Second, unlike women, men have largely failed to re-evaluate their sense of purpose in the 21st century. Feminism as a social revolution resulted in the emancipation of the female and the displacement of traditional male roles. Rather than making a conscious effort to resituate “the masculine” in the context of rising gender equality, heterosexual men have in many ways fallen into a subconscious, anti-feminine counterrevolution.
And this takes us back to our imaginary Orwell. Picture him sitting on a couch, in his underwear, at 2:00 a.m. His naked profile lit by the warm glow of a laptop screen. He’s surfing the net, reading about how Hitler invented the first sex doll, which prompts him to play a quick round of Call of Duty. He’s tossing grenades and sniping Nazis, but then he gets bored so he pops in a bukkake DVD and tosses off to the image of a female performer being submerged in seminal fluid. He’s satiated and disconnected but in the virtual world he’s still a dominant, violent, virulent alpha male.
The porn industry, now bigger than Hollywood and pro sports combined, has facilitated the transformation of sex into a liquid consumer good. There is nothing left to separate the individual from the market and the industry’s success has also produced a feedback loop that results in its own intensification. In order to compete with porn, the mainstream media appropriates the pornographic, which in turn forces porn producers and websites to create more vicious and chaotic content. The mainstream becomes porn and porn gradually edges closer to snuff.

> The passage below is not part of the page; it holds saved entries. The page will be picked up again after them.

-- ==== Sys2Proof/Machine/Depot.lean ====
section
/-! DEFINITION. The flash Depots (chapter 12): namespaces and the map, batches and their acknowledgement, folding and relocation
under compare-and-set, the journal and its checkpoints, erasure, the read ladder, retirement, keys and destruction.

System pages (superblock, journal, checkpoint, key table) are held as what they record, not as pages of blocks. Where the Depot
places a slot is its own choice, which the manual does not give: a command's `place` operands carry it, and each is checked
against the rules the manual does give. -/

namespace Sys2Proof.Machine

-- ## Addresses and lanes (R359 to R364)

/-- The special map value of a lost unit (R364). -/
abbrev lostEntry : Nat := 0xFFFFFFFE

/-- Key of a unit in a lane's map. -/
def unitKey (ns unit : Nat) : Nat := ns * 2 ^ 40 + unit

/-- A PUA as a 32-bit word (Table 12-2). -/
def puaWord (p : Pua) : Nat := p.ch * 2 ^ 29 + p.die * 2 ^ 25 + p.slot

/-- CH of a PUA. -/
def puaCh (p : Nat) : Nat := p / 2 ^ 29
/-- DIE of a PUA. -/
def puaDie (p : Nat) : Nat := p / 2 ^ 25 % 16
/-- SLOT of a PUA. -/
def puaSlot (p : Nat) : Nat := p % 2 ^ 25

/-- Key of a block: CH, DIE and block as an open set entry lays them out (Table 12-4). -/
def blockKey (b : BlockId) : Nat := b.ch * 2 ^ 28 + b.die * 2 ^ 24 + b.block

/-- Lane `l` of a Depot. -/
def Depot.lane (d : Depot) (l : Nat) : Lane := d.lanes.getD l Lane.blank

/-- The Depot with lane `l` replaced. -/
def Depot.setLane (d : Depot) (l : Nat) (x : Lane) : Depot := { d with lanes := d.lanes.set l x }

/-- What the parameter pages of channel `ch` of lane `l` state. -/
def Depot.chan (d : Depot) (l ch : Nat) : Option ChannelInfo := mapGet d.channels (8 * l + ch)

/-- A channel of the Depot is in service. -/
def Depot.channelUp (d : Depot) (ch : Nat) : Bool := (mapGet d.channels ch).isSome && !d.deadChannels.contains ch

/-- A die of the Depot is in service. -/
def Depot.dieUp (d : Depot) (ch die : Nat) : Bool :=
  d.channelUp ch && (mapGet d.channels ch).elim false (fun c => decide (die < c.dies)) && !d.deadDies.contains (ch, die)

/-- Native pages per block of a lane's dies; the dies of one lane share one geometry (Table 12-1). -/
def Depot.ppb (d : Depot) (l ch : Nat) : Nat := (d.chan l ch).elim 1 fun c => max 1 c.ppb

/-- The block that holds a PUA. -/
def Depot.blockOf (d : Depot) (l p : Nat) : BlockId :=
  ⟨puaCh p, puaDie p, puaSlot p / 4 / d.ppb l (puaCh p)⟩

/-- The page of a PUA within its block. -/
def Depot.pageOf (d : Depot) (l p : Nat) : Nat := puaSlot p / 4 % d.ppb l (puaCh p)

/-- A block never used. -/
def Block.fresh : Block :=
  { pslc := false, filled := 0, epoch := 0, verified := false, erases := 0, reads := 0, progFails := 0, retired := false }

/-- What a lane keeps of a block. -/
def Lane.block (x : Lane) (b : BlockId) : Block := mapGetD x.blocks (blockKey b) Block.fresh

/-- The lane with a block's record replaced. -/
def Lane.setBlock (x : Lane) (b : BlockId) (v : Block) : Lane := { x with blocks := mapSet x.blocks (blockKey b) v }

/-- Pages that a block holds in its mode (R360). -/
def Depot.blockPages (d : Depot) (l : Nat) (b : BlockId) (pslc : Bool) : Nat :=
  (d.chan l b.ch).elim 0 fun c => if pslc then c.ppb / max 1 c.cellBits else c.ppb

/-- The die record block of each die and the superblock candidates are never mapped (R361, R374). -/
def Depot.systemBlock (d : Depot) (l : Nat) (b : BlockId) : Bool :=
  (d.chan l b.ch).elim true fun c => decide (b.block + 1 = c.blocks) || (decide (b.die = 0) && decide (b.block = 0))

/-- A block is closed: its last page is programmed (R370). -/
def Depot.closed (d : Depot) (l : Nat) (b : BlockId) : Bool :=
  let v := (d.lane l).block b
  decide (0 < v.filled) && decide (d.blockPages l b v.pslc ≤ v.filled)

/-- A slot is valid: the map names it. -/
def Lane.valid (x : Lane) (p : Nat) : Bool :=
  match mapGet x.slots p with
  | some t => mapGet x.map (unitKey t.ns t.unit) == some p
  | none => false

/-- The programmed slots of a block, rising. -/
def Depot.slotsOf (d : Depot) (l : Nat) (b : BlockId) : List Nat :=
  (mapKeys (d.lane l).slots).filter fun p => d.blockOf l p == b

/-- The valid slots of a block. -/
def Depot.validSlots (d : Depot) (l : Nat) (b : BlockId) : List Nat := (d.slotsOf l b).filter (d.lane l).valid

/-- The blocks a lane has a record of. -/
def Lane.blockIds (x : Lane) : List BlockId :=
  (mapKeys x.blocks).map fun k => ⟨k / 2 ^ 28, k / 2 ^ 24 % 16, k % 2 ^ 24⟩

/-- The lanes that a namespace's die set covers (R363). -/
def Namespace.lanes (n : Namespace) : List Nat := [0, 1].filter fun l => n.dies.any fun e => e.1 / 8 == l

/-- The lane of unit `u` of a namespace (R363). -/
def Namespace.laneOf (n : Namespace) (u : Nat) : Nat :=
  match n.lanes with
  | [l] => l
  | _ => u % 2

/-- The map entry's index within its namespace's map of the lane (R363). -/
def Namespace.entryOf (n : Namespace) (u : Nat) : Nat :=
  match n.lanes with
  | [_] => u
  | _ => u / 2

/-- A lane that serves reads and writes. -/
def Lane.serves (x : Lane) : Bool := x.st == .ready || x.st == .degraded

/-- The device key DK (Table 18-5). -/
def deviceKey : Bytes := (List.range 32).map Config.deviceKeyByte

/-- DPK[j], the key of the Depot of Junction die `j` (Table 18-5). -/
def depotKey (j : Nat) : Bytes := kmac256 deviceKey (leBytes 1 j) 32 "PN-880 depot"

/-- The superblock binding value of the Depot of Junction die `j` (R485, Table 18-5). -/
def depotBind (j : Nat) : Bytes := kmac256 (depotKey j) [] 16 "PN-880 bind"

/-- The XTS key of a namespace, unless the tag of its wrap fails. -/
def Namespace.key (n : Namespace) (j : Nat) : Option Bytes := unwrapKey (depotKey j) n.wrapped

-- ## Capacity (R365, R384)

/-- Units of one die. -/
def ChannelInfo.dieUnits (c : ChannelInfo) : Nat := c.blocks * c.ppb * 4

/-- Native raw units of the dies in service. -/
def Depot.rawUnits (d : Depot) : Nat :=
  sumNat (d.channels.map fun e =>
    sumNat ((List.range e.2.dies).map fun k => if d.dieUp e.1 k then e.2.dieUnits else 0))

/-- LOGICAL in units as set at format from raw units, PSLC and OP (R365). -/
def logicalUnits (raw pslc op : Nat) : Nat := raw * (99 - pslc) * (100 - op) / 10000

/-- Units lost to retirement since format: retired blocks, and dies no longer in service. -/
def Depot.lostToRetirement (d : Depot) : Nat :=
  (d.raw - d.rawUnits) +
  sumNat ([0, 1].map fun l =>
    sumNat (((d.lane l).blockIds.filter fun b => ((d.lane l).block b).retired && d.dieUp (8 * l + b.ch) b.die).map fun b => 4 * d.ppb l b.ch))

/-- SPARE of DEP_HEALTH: permille of the reserve at format that remains (R384). -/
def Depot.spare (d : Depot) : Nat :=
  if d.reserve = 0 then 0 else 1000 * (d.reserve - d.lostToRetirement) / d.reserve

/-- Erased native blocks of a lane that no retirement holds. -/
def Depot.erasedBlocks (d : Depot) (l : Nat) : Nat :=
  let total := sumNat (d.channels.map fun e =>
    if e.1 / 8 = l then sumNat ((List.range e.2.dies).map fun k => if d.dieUp e.1 k then e.2.blocks - 1 else 0) else 0)
  total - ((d.lane l).blockIds.filter fun b => ((d.lane l).block b).retired || decide (0 < ((d.lane l).block b).filled)).length

/-- No space for a write to an unmapped unit: SPARE is 0 and a lane has no erased block beyond the one garbage collection
fills (R384). -/
def Depot.full (d : Depot) (l : Nat) : Bool := decide (d.spare = 0) && decide (d.erasedBlocks l ≤ 1)

-- ## The pSLC buffer (R371)

/-- Blocks that the buffer takes: PSLC percent of the lane's blocks. -/
def Depot.bufferBlocks (d : Depot) (l : Nat) : Nat :=
  sumNat (d.channels.map fun e => if e.1 / 8 = l then e.2.dies * e.2.blocks else 0) * d.pslc / 100

/-- Parity blocks of a lane: blocks that hold a parity unit. -/
def Depot.parityBlock (d : Depot) (l : Nat) (b : BlockId) : Bool :=
  (mapVals (d.lane l).batches).any fun t => d.blockOf l t.parity == b

/-- Buffer blocks in use. -/
def Depot.bufferUsed (d : Depot) (l : Nat) : List BlockId :=
  (d.lane l).blockIds.filter fun b =>
    ((d.lane l).block b).pslc && decide (0 < ((d.lane l).block b).filled) && !d.parityBlock l b

/-- PSLCFILL: percent of the buffer that holds unfolded data. -/
def Depot.bufferFill (d : Depot) (l : Nat) : Nat :=
  let cap := d.bufferBlocks l
  if cap = 0 then 0
  else min 100 (100 * ((d.bufferUsed l).filter fun b => !(d.validSlots l b).isEmpty).length / cap)

-- ## Placement checks

/-- The program units of a placement: pages in pSLC mode, wordlines in native mode, as channel, die and first page. -/
def Depot.programUnit (d : Depot) (l p : Nat) (pslc : Bool) : Nat × Nat × Nat :=
  let k := if pslc then 1 else (d.chan l (puaCh p)).elim 1 fun c => max 1 c.cellBits
  (puaCh p, puaDie p, puaSlot p / 4 / k)

/-- The distinct members of a list. -/
def distinct {α : Type} [BEq α] (xs : List α) : List α := xs.foldl (fun acc x => if acc.contains x then acc else acc ++ [x]) []

/-- A block may take slots now: in service, no system block, not retired, of the present epoch or erased, and in the open set
of the last flushed record (R368, R375, R380). -/
def Depot.blockOpen (d : Depot) (l : Nat) (b : BlockId) (pslc : Bool) : Bool :=
  let x := d.lane l
  let v := x.block b
  d.dieUp (8 * l + b.ch) b.die && !d.systemBlock l b && !v.retired &&
  (decide (v.filled = 0) || (decide (v.epoch = x.sbEpoch) && v.pslc == pslc)) &&
  (match x.journal.getLast? with | some r => r.openSet.contains b | none => true)

/-- A placement of slots keeps the rules: each slot is free, its block may take it, its page comes next or later in the block
and within its mode's pages, and its die lies in the die set that `dies` allows. DEDUCED: log entry 64. -/
def Depot.placeOk (d : Depot) (l : Nat) (place : List Nat) (pslc : Bool) (dies : Nat → Nat → Bool) : Bool :=
  let x := d.lane l
  decide ((distinct place).length = place.length) &&
  place.all fun p =>
    let b := d.blockOf l p
    let v := x.block b
    (mapGet x.slots p).isNone && d.blockOpen l b pslc && decide (v.filled ≤ d.pageOf l p) &&
    decide (d.pageOf l p < d.blockPages l b pslc) && dies (8 * l + puaCh p) (puaDie p)

/-- Mark the page of a programmed slot in its block (R360, R368). -/
def Depot.markPage (d : Depot) (l p : Nat) (pslc : Bool) : Depot :=
  let x := d.lane l
  let b := d.blockOf l p
  let v := x.block b
  d.setLane l (x.setBlock b
    { v with pslc := pslc, filled := max v.filled (d.pageOf l p + 1), verified := false,
             epoch := if v.filled = 0 then x.sbEpoch else v.epoch, reads := 0 })
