-- ==== Sys2Proof/Machine/Operands.lean ====
section
/-! DEFINITION. The operands of frame instructions: registers, tier-neutral addresses (R262), layer windows (R226 to R228), tensors
through descriptor registers (R261, R271), and stores with the tally contributions they make (R232 to R234). -/

namespace Sys2Proof.Machine

-- ## Registers (R269)

/-- s0–s31: s0 reads 0. -/
def Frame.s (x : Frame) (n : Nat) : Word := if n = 0 then 0 else mapGetD x.sreg n 0

/-- p0–p7: p0 is true. -/
def Frame.p (x : Frame) (n : Nat) : Bool := decide (n = 0) || bitOf x.preg n

/-- v0–v31. -/
def Frame.v (x : Frame) (n : Nat) : BitVec 2048 := mapGetD x.vreg n 0

/-- a0–a15. -/
def Frame.a (x : Frame) (n : Nat) : Word := mapGetD x.areg n 0

/-- Write a predicate; p0 discards the write. -/
def Frame.setP (x : Frame) (n : Nat) (b : Bool) : Frame :=
  if n = 0 then x else { x with preg := setBitsOf x.preg n 1 (if b then 1 else 0) }

/-- Write a vector register. -/
def Frame.setV (x : Frame) (n : Nat) (v : BitVec 2048) : Frame := { x with vreg := mapSet x.vreg n v }

/-- Write an address register. DEDUCED: log entry 103. -/
def Frame.setA (x : Frame) (n : Nat) (v : Word) : Frame := { x with areg := mapSet x.areg n v }

/-- A guard holds (R296). -/
def Frame.guard (x : Frame) (g : Guard) : Bool := x.p g.pg != g.pn

/-- Change frame `f`. -/
def State.modFrame (s : State) (f : Nat) (g : Frame → Frame) : State := { s with frames := mapUpdate s.frames f g }

-- ## Addresses (R262, R305)

/-- aa + offset, modulo 2⁶⁴. -/
def addrPlus (a : Word) (off : Int) : Nat := (a + BitVec.ofInt 64 off).toNat

/-- Where an address leads: into an allocation, or into the result window at a ring-region offset. -/
inductive Target where
  | alloc (id off : Nat)
  | result (off : Nat)
  deriving DecidableEq, Repr

/-- The instance of an allocation number that a frame sees. -/
def Consist.instance_ (k : Consist) (num lframe : Nat) : Option Nat :=
  match mapGet k.allocs num with
  | some [id] => some id
  | some ids => ids[lframe]?
  | none => none

/-- The consist that frame `x` runs. -/
def State.consistOf (s : State) (x : Frame) : Option Consist := (s.run x.run).bind s.runConsist

/-- The place of `n` bytes at an address, none for ADDR_RANGE (R262). -/
def State.resolve (s : State) (x : Frame) (addr n : Nat) (write : Bool) : Option Target :=
  match s.run x.run, s.consistOf x with
  | some r, some k =>
    let num := addrAlloc addr
    let off := addrOff addr
    if num = 0xFFE then
      match s.cmd r.ring r.seq with
      | some c => if off + n ≤ k.resultbytes then some (.result (s.outBase c + off)) else none
      | none => none
    else if num = 0xFFF ∧ write then none
    else match k.instance_ num x.lframe with
      | some id => if (s.alloc id).elim false fun a => decide (off + n ≤ a.size) then some (.alloc id off) else none
      | none => none
  | _, _ => none

/-- Bytes at an address that resolves. -/
def State.readAddr (s : State) (x : Frame) (addr n : Nat) : Bytes :=
  match s.resolve x addr n false with
  | some (.alloc id off) => s.allocBytes id off n
  | some (.result off) => memRead s.ringMem off n
  | none => List.replicate n 0

-- ## Layer windows (R226 to R228)

/-- What keeps an instruction from completing: it waits (for a window, for a page under a move, or for something that is not
counted), or it faults with a cause and an address. -/
inductive Stop where
  | wait (window : Bool)
  | moving
  | fault (cause addr : Nat)
  deriving DecidableEq, Repr

/-- A window of which nothing has been declared. -/
def WindowState.blank : WindowState := { decls := [], last := [], fetched := [], bitmaps := [] }

/-- What a governing frame has declared of a window: every layer once it has halted (R309). -/
def State.declared (s : State) (r : Run) (w : WindowDecl) (st : WindowState) (lf : Nat) : Option Nat :=
  if (s.frame (r.phys.getD lf 0)).elim false Frame.live then mapGet st.decls lf else some w.layers

/-- The lowest layer a window still holds: the least declaration of its frames, none before each has declared (R227). -/
def State.windowBase (s : State) (r : Run) (w : WindowDecl) (st : WindowState) : Option Nat :=
  let ds := (onesFrom 192 0 w.frames).map fun lf => s.declared r w st lf
  ds.foldl (fun (acc : Option Nat) d => match acc, d with | some a, some b => some (min a b) | _, _ => none) (some w.layers)

/-- The layer of a region. -/
def WindowDecl.layerOf (w : WindowDecl) (region : Nat) : Nat :=
  ((List.range w.layers).find? fun l => decide (region < w.lstart.getD (l + 1) 0)).getD 0

/-- What a read of region `g` of a window meets (R227, R228). -/
def State.regionStop (s : State) (r : Run) (w : WindowDecl) (st : WindowState) (g addr : Nat) : Option Stop :=
  let l := w.layerOf g
  match s.windowBase r w st with
  | none => some (.wait true)
  | some b =>
    if l < b then some (.fault fcWINDOWGONE addr)
    else if w.routed && (mapGet st.bitmaps l).elim false (fun m => !bitOf m (g - w.lstart.getD l 0)) then some (.fault fcWINDOWGONE addr)
    else if st.fetched.contains l then none
    else some (.wait true)

/-- What a read of `n` bytes at an address meets in the windows of the consist. -/
def State.windowStop (s : State) (x : Frame) (addr n : Nat) : Option Stop :=
  match s.run x.run, s.consistOf x with
  | some r, some k =>
    (k.windows.flatMap fun (e : Nat × WindowDecl) =>
      let st := mapGetD r.windows e.1 WindowState.blank
      (List.range e.2.regions.length).filterMap fun g =>
        let q := e.2.regions.getD g (0, 0)
        if q.1 < addr + n ∧ addr < q.1 + q.2 then s.regionStop r e.2 st g addr else none).head?
  | _, _ => none

/-- What a read meets in memory itself: MEM_UNCORR on poison or on flash that cannot be read (R354, R379). -/
def State.mediaStop (s : State) (x : Frame) (addr n : Nat) : Option Stop :=
  match s.resolve x addr n false with
  | some (.alloc id off) => (s.readStatus id off n).map fun _ => .fault fcMEMUNCORR addr
  | _ => none

/-- What a read of bytes in range meets. -/
def State.readStop (s : State) (x : Frame) (addr n : Nat) : Option Stop := (s.windowStop x addr n) <|> (s.mediaStop x addr n)

/-- What a store meets: a partial store to a poisoned unit (R354), or a page that is being copied (R344). -/
def State.writeStop (s : State) (x : Frame) (addr n : Nat) : Option Stop :=
  match s.resolve x addr n true with
  | some (.alloc id off) =>
    if s.partPoison id off n then some (.fault fcMEMUNCORR addr) else if s.moving id off n then some .moving else none
  | some (.result _) => none
  | none => some (.fault fcADDRRANGE addr)

-- ## Stores and tally contributions (R232 to R234)

/-- Powers in GF(2¹²⁸) over the low `fuel` bits of the exponent. -/
def gf128PowGo : Nat → BitVec 128 → Nat → BitVec 128 → BitVec 128
  | 0, _, _, acc => acc
  | fuel + 1, h, n, acc => gf128PowGo fuel (gf128Mul h h) (n / 2) (if n % 2 = 1 then gf128Mul acc h else acc)

/-- The contribution of element `i` with bit pattern `b` under key `h` (R232). -/
def tallyWord (h : BitVec 128) (i b : Nat) : BitVec 128 := gf128Mul (BitVec.ofNat 128 (2 ^ 32 + b)) (gf128PowGo 50 h (i + 1) 1)

/-- Byte offset of each run of dimension 0, in canonical order. -/
def Tensor.rows (t : Tensor) : List Nat :=
  (List.range (t.dim 3)).flatMap fun i3 => (List.range (t.dim 2)).flatMap fun i2 => (List.range (t.dim 1)).map fun i1 =>
    i1 * t.stride 1 + i2 * t.stride 2 + i3 * t.stride 3

/-- Code of element `i` of a run of elements of `bits` bits (R178). -/
def elemCode (bits : Nat) (bs : Bytes) (i : Nat) : Nat := leAt bs (i * bits / 8) (ceilDiv bits 8) / 2 ^ (i * bits % 8) % 2 ^ bits

/-- The canonical indexes of a tensor's elements that bytes `[lo, hi)` of its allocation touch. -/
def Tensor.touched (t : Tensor) (lo hi : Nat) : List Nat :=
  let rows := t.rows
  (List.range rows.length).flatMap fun r =>
    let base := addrOff t.base + rows.getD r 0
    let a := max lo base
    let b := min hi (base + t.rowBytes)
    if b ≤ a then []
    else
      let first := 8 * (a - base) / t.bits
      let last := min (t.dim 0) (ceilDiv (8 * (b - base)) t.bits)
      (List.range (last - first)).map fun j => r * t.dim 0 + first + j

/-- Address of the run of dimension 0 that holds element `i`. -/
def Tensor.rowOf (t : Tensor) (i : Nat) : Nat := t.base + t.rows.getD (i / t.dim 0) 0

/-- A tally slot bound to tensor `t` after a frame's store of `n` bytes at an address (R234). -/
def State.tallySlot (s : State) (x : Frame) (h : BitVec 128) (t : Tensor) (addr n : Nat) (ts : TallySlot) : TallySlot :=
  if addrAlloc t.base = addrAlloc addr then
    (t.touched (addrOff addr) (addrOff addr + n)).foldl (fun (ts : TallySlot) i =>
      let code := elemCode t.bits (s.readAddr x (t.rowOf i) t.rowBytes) (i % t.dim 0)
      { ts with digest := ts.digest ^^^ tallyWord h i code, count := ts.count + 1 }) ts
  else ts

/-- The elements of open tally slots that a frame has just written contribute (R234). -/
def State.tallyStore (s : State) (x : Frame) (addr n : Nat) : State :=
  match s.run x.run, s.consistOf x with
  | some r, some k =>
    if r.tallies.isEmpty then s
    else
      let h := BitVec.ofNat 128 k.tallykey
      s.setRun x.run { r with tallies := mapMap r.tallies fun _ ts => s.tallySlot x h (Tensor.ofBytes (k.tds.getD ts.entry.td [])) addr n ts }
  | _, _ => s

/-- Bytes stored at an address in range, with no contribution to a digest. -/
def State.storeRaw (s : State) (x : Frame) (addr : Nat) (bs : Bytes) : State :=
  match s.resolve x addr bs.length true with
  | some (.alloc id off) => s.allocStore id off bs
  | some (.result off) => { s with ringMem := memWrite s.ringMem off bs }
  | none => s

/-- A frame stores bytes at an address in range. -/
def State.frameStore (s : State) (x : Frame) (addr : Nat) (bs : Bytes) : State :=
  if (s.resolve x addr bs.length true).isSome then (s.storeRaw x addr bs).tallyStore x addr bs.length else s

/-- The accesses of a read are counted for promotion (R342). -/
def State.touchAddr (s : State) (x : Frame) (addr n : Nat) : State :=
  match s.resolve x addr n false with
  | some (.alloc id off) => s.touchRead id off n
  | _ => s

-- ## Tensors (R261, R271)

/-- The descriptor of a td register whose elements lie in their allocation; none for TD_BAD (R271, R308). -/
def State.tensor (s : State) (x : Frame) (td : Nat) : Option Tensor :=
  (mapGet x.tds td).bind fun b =>
    let t := Tensor.ofBytes b
    if (s.resolve x t.base t.extent false).isSome then some t else none

/-- Codes of a run of dimension 0. -/
def rowCodes (bits n : Nat) (bs : Bytes) : List Nat := (List.range n).map (elemCode bits bs)

/-- The bytes of a run of codes (R178). -/
def packCodes (bits : Nat) (codes : List Nat) : Bytes :=
  leBytes (ceilDiv (codes.length * bits) 8) (codes.foldr (fun c v => c + 2 ^ bits * v) 0)

/-- The runs of a tensor's codes, in canonical order. -/
def State.tensorRows (s : State) (x : Frame) (t : Tensor) : List (List Nat) :=
  t.rows.map fun off => rowCodes t.bits (t.dim 0) (s.readAddr x (t.base + off) t.rowBytes)

/-- Every code of a tensor in canonical order. -/
def State.tensorCodes (s : State) (x : Frame) (t : Tensor) : List Nat := (s.tensorRows x t).flatten

/-- What a read of a whole tensor meets. -/
def State.tensorReadStop (s : State) (x : Frame) (t : Tensor) : Option Stop :=
  (t.rows.filterMap fun off => s.readStop x (t.base + off) t.rowBytes).head?

/-- What stores to a whole tensor meet. -/
def State.tensorWriteStop (s : State) (x : Frame) (t : Tensor) : Option Stop :=
  (t.rows.filterMap fun off => s.writeStop x (t.base + off) t.rowBytes).head?

/-- Write the runs of a tensor, `flag` setting the zero-run flags of what lies in frame store (R222). -/
def State.writeTensor (s : State) (x : Frame) (t : Tensor) (rows : List (List Nat)) (flag : Bool) : State :=
  let offs := t.rows
  (List.range offs.length).foldl (fun (s : State) r =>
    let codes := rows.getD r []
    let addr := t.base + offs.getD r 0
    let s := s.frameStore x addr (packCodes t.bits codes)
    if flag then
      match s.resolve x addr 1 true with
      | some (.alloc id off) => s.flagRow id t.bits off codes
      | _ => s
    else s) s

/-- Two descriptors have the same dimensions. -/
def Tensor.sameDims (a b : Tensor) : Bool := a.dims == b.dims

/-- A stop as a fault of cause TD_BAD. -/
def tdBad (x : Frame) (td : Nat) : Stop := .fault fcTDBAD ((mapGet x.tds td).elim 0 fun b => leAt b 0 8)

-- ## Groups and scale records (R183, R187)

/-- Group of element `i` of a tensor under GRAN 0, 1 or 2, and the number of groups. -/
def Tensor.groupOf (t : Tensor) (gran i : Nat) : Nat :=
  match gran with
  | 0 => 0
  | 1 =>
    let ax := t.chaxis
    i / ((t.dims.take ax).foldl (· * ·) 1) % t.dim ax
  | _ => i / t.dim 0 * ceilDiv (t.dim 0) 32 + i % t.dim 0 / 32

/-- Number of groups. -/
def Tensor.groups (t : Tensor) (gran : Nat) : Nat :=
  match gran with
  | 0 => 1
  | 1 => t.dim t.chaxis
  | _ => t.count / max (t.dim 0) 1 * ceilDiv (t.dim 0) 32

/-- `n` scale records at an address. DEDUCED: log entry 107. -/
def State.scaleRecs (s : State) (x : Frame) (addr n : Nat) : List ScaleRec :=
  (List.range n).map fun i => ScaleRec.ofWord (leAt (s.readAddr x (addr + 8 * i) 8) 0 8)

end Sys2Proof.Machine
end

Of course very little of this sexual media reflects reality in any way. When watching hard-core porn, one is struck by the message it so desperately attempts to communicate: sex is boring. And the more violent the porn, it seems, the more anti-sex its message. But could anything be further from the truth? Isn’t having sex with another living, human being the one thing that provides the most intense connection with the present moment?